Googlebot

from Wikipedia, the free encyclopedia

Googlebot is a web crawler from the US company Google LLC . The computer program downloads World Wide Web content independently and feeds it to the manufacturer's own search engine, Google .

Working method

There are usually a few days between downloading a file version and updating the search engine index with the same content in this new version. How often Googlebot visits a page depends, among other things, on how many external links point to this page and how high its PageRank value is. In most cases, however, on average, the Googlebot only accesses a website once every few seconds.

In order to keep the access to the page to be indexed as low as possible, each crawl process is first stored in a cache used by all Googlebots. If a page is visited by several bots within a certain period of time, the request can thus be served from the cache.

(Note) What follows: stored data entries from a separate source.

/-- The hypotheses of each clause of `TreeScoresComplete` are met. -/
theorem witness_TreeScoresComplete :
    (∃ (model : Nat) (die : Nat), ∃ v, ∃ (rest : List Vec), ∃ x, ∃ (s : State), s.rst.aonOk = true ∧ engineUp 7 s = true
      ∧ takeVec model die s.tree.vecs = some (v, rest) ∧ slotForVec v s = some x ∧ s.fuse.plaza = false
      ∧ x.leafTrees = x.image.dir.length ∧ (∀ e, latestScore v.model v.die s = some e → e.sframe ≤ v.frame)) ∧
    (∃ (model : Nat) (die : Nat), ∃ v, ∃ (rest : List Vec), ∃ x, ∃ (p : Nat) (s : State), s.rst.aonOk = true
      ∧ engineUp 7 s = true ∧ takeVec model die s.tree.vecs = some (v, rest) ∧ slotForVec v s = some x
      ∧ s.fuse.plaza = false ∧ x.leafTrees ≠ x.image.dir.length ∧ s.place.parent = some p) ∧
    (∃ (model : Nat) (die : Nat), ∃ v, ∃ (rest : List Vec), ∃ x, ∃ (s : State), s.rst.aonOk = true ∧ engineUp 7 s = true
      ∧ takeVec model die s.tree.vecs = some (v, rest) ∧ slotForVec v s = some x ∧ s.fuse.plaza = true ∧ x.home = true
      ∧ x.first + x.count = x.image.dir.length ∧ v.leafTrees = x.first ∧ (∀ e, latestScore v.model v.die s = some e →
      e.sframe ≤ v.frame)) ∧
    (∃ (model : Nat) (die : Nat), ∃ v, ∃ (rest : List Vec), ∃ x, ∃ (s : State), s.rst.aonOk = true ∧ engineUp 7 s = true
      ∧ takeVec model die s.tree.vecs = some (v, rest) ∧ slotForVec v s = some x ∧ s.fuse.plaza = false) ∧
    (∃ (model : Nat) (die : Nat), ∃ v, ∃ (rest : List Vec), ∃ x, ∃ (s : State), s.rst.aonOk = true ∧ engineUp 7 s = true
      ∧ takeVec model die s.tree.vecs = some (v, rest) ∧ slotForVec v s = some x ∧ s.fuse.plaza = false) ∧
    (∃ (model : Nat) (die : Nat) (frame : Nat) (k : Option RoleKind), ∃ x, ∃ (s : State), s.rst.aonOk = true
      ∧ timeValid s = true ∧ completingHere model die frame s = some (k, x) ∧ settled model die frame s = false) ∧
    (∃ (rcd : FeatureRecord), ∃ x, ∃ (s : State), s.rst.aonOk = true ∧ s.fuse.plaza = true ∧ engineUp 7 s = true
      ∧ slotForRecord rcd.model rcd.die rcd.frame (adoptedHere rcd.die s) s = some x ∧ x.image.imageCrc = rcd.imageCrc
      ∧ isScoring rcd.frame (intervalAt rcd.frame x) = true) ∧
    (∃ (rcd : FeatureRecord), ∃ x, ∃ (s : State), s.rst.aonOk = true ∧ s.fuse.plaza = true ∧ engineUp 7 s = true
      ∧ slotForRecord rcd.model rcd.die rcd.frame (adoptedHere rcd.die s) s = some x ∧ x.image.imageCrc ≠ rcd.imageCrc) ∧
    (∃ (s : State), s.rst.aonOk = true ∧ s.fuse.plaza = true ∧ engineUp 7 s = false) ∧
    (∃ (s : State), s.rst.aonOk = true ∧ s.fuse.plaza = true ∧ engineUp 7 s = false) :=
  ⟨⟨9, 0, vec0, [], active (treeSlotOf forest 0 2 2 true), scoreLeaf forest 2, by decide, by decide, by decide, by decide,
    by decide, by decide, fun e h => nomatch (h : (none : Option ScoreEntry) = some e)⟩,
   ⟨9, 0, vecU, [], active (treeSlotOf upper 0 0 0 true), 0x40000, scoreLeaf upper 0, by decide⟩,
   ⟨9, 4, { vecU with die := 4, leafPartial := 1 }, [], active (treeSlotOf upper 0 2 0 true),
     { scoreChip with tree := { scoreChip.tree with vecs := [{ vecU with die := 4, leafPartial := 1 }] } }, by decide,
     by decide, by decide, by decide, by decide, by decide, by decide, by decide,
     fun e h => nomatch (h : (none : Option ScoreEntry) = some e)⟩,
   ⟨9, 0, vec0, [], active (treeSlotOf forest 0 2 2 true), scoreLeaf forest 2, by decide⟩,
   ⟨9, 0, vecU, [], active (treeSlotOf upper 0 0 0 true), scoreLeaf upper 0, by decide⟩,
   ⟨9, 0, 999, none, active (treeSlotOf forest 0 2 2 true), scoreLeaf forest 2, by decide⟩,
   ⟨feature0, active (treeSlotOf upper 0 2 0 true), scoreChip, by decide⟩,
   ⟨{ feature0 with imageCrc := 76 }, active (treeSlotOf upper 0 2 0 true), scoreChip, by decide⟩,
   ⟨{ scoreChip with pwr := { scoreChip.pwr with on := 0x3FFFFF7F } }, by decide⟩,
   ⟨{ scoreChip with pwr := { scoreChip.pwr with on := 0x3FFFFF7F, noRetry := [(13, 7)] } }, by decide⟩⟩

Googlebot respects the robots.txt file and the robots instructions in HTML - meta tags . It should be noted that blocked CSS or JavaScript can lead to misunderstandings during the crawl process and the Googlebot may interpret the website incorrectly.

Dynamic page content

Up to now, the Googlebot has found it difficult or impossible to index page content that is only contained behind PHP sessions or variables. This is because the bot usually neither knows the necessary variables nor the associated parameters. Google is currently working on adapting the web crawler to such an extent that it can also capture content that has previously remained hidden behind several AJAX requests. In the future, it should also be possible to record content that a website loads dynamically. It is also planned that the web crawler will send POST requests to a website. The problem with this is that POST requests can unintentionally carry out user actions.

ID

Depending on the task, Googlebot identifies itself with the following user agent IDs :

Googlebot/2.1 (+http://www.google.com/bot.html) Mozilla/5.0 (compatible); Googlebot/2.1; (+http://www.google.com/bot.html)
Googlebot-Image/1.0

Another Google crawler is used to download pages in order to determine suitable advertising as part of the Google AdSense program. He identifies himself as follows:

Mediapartners-Google/2.1

verification

Some web users and crawlers use these identifiers to falsely pretend to be Googlebot in the hope that a site operator will provide particularly good or ad-free content for Googlebot.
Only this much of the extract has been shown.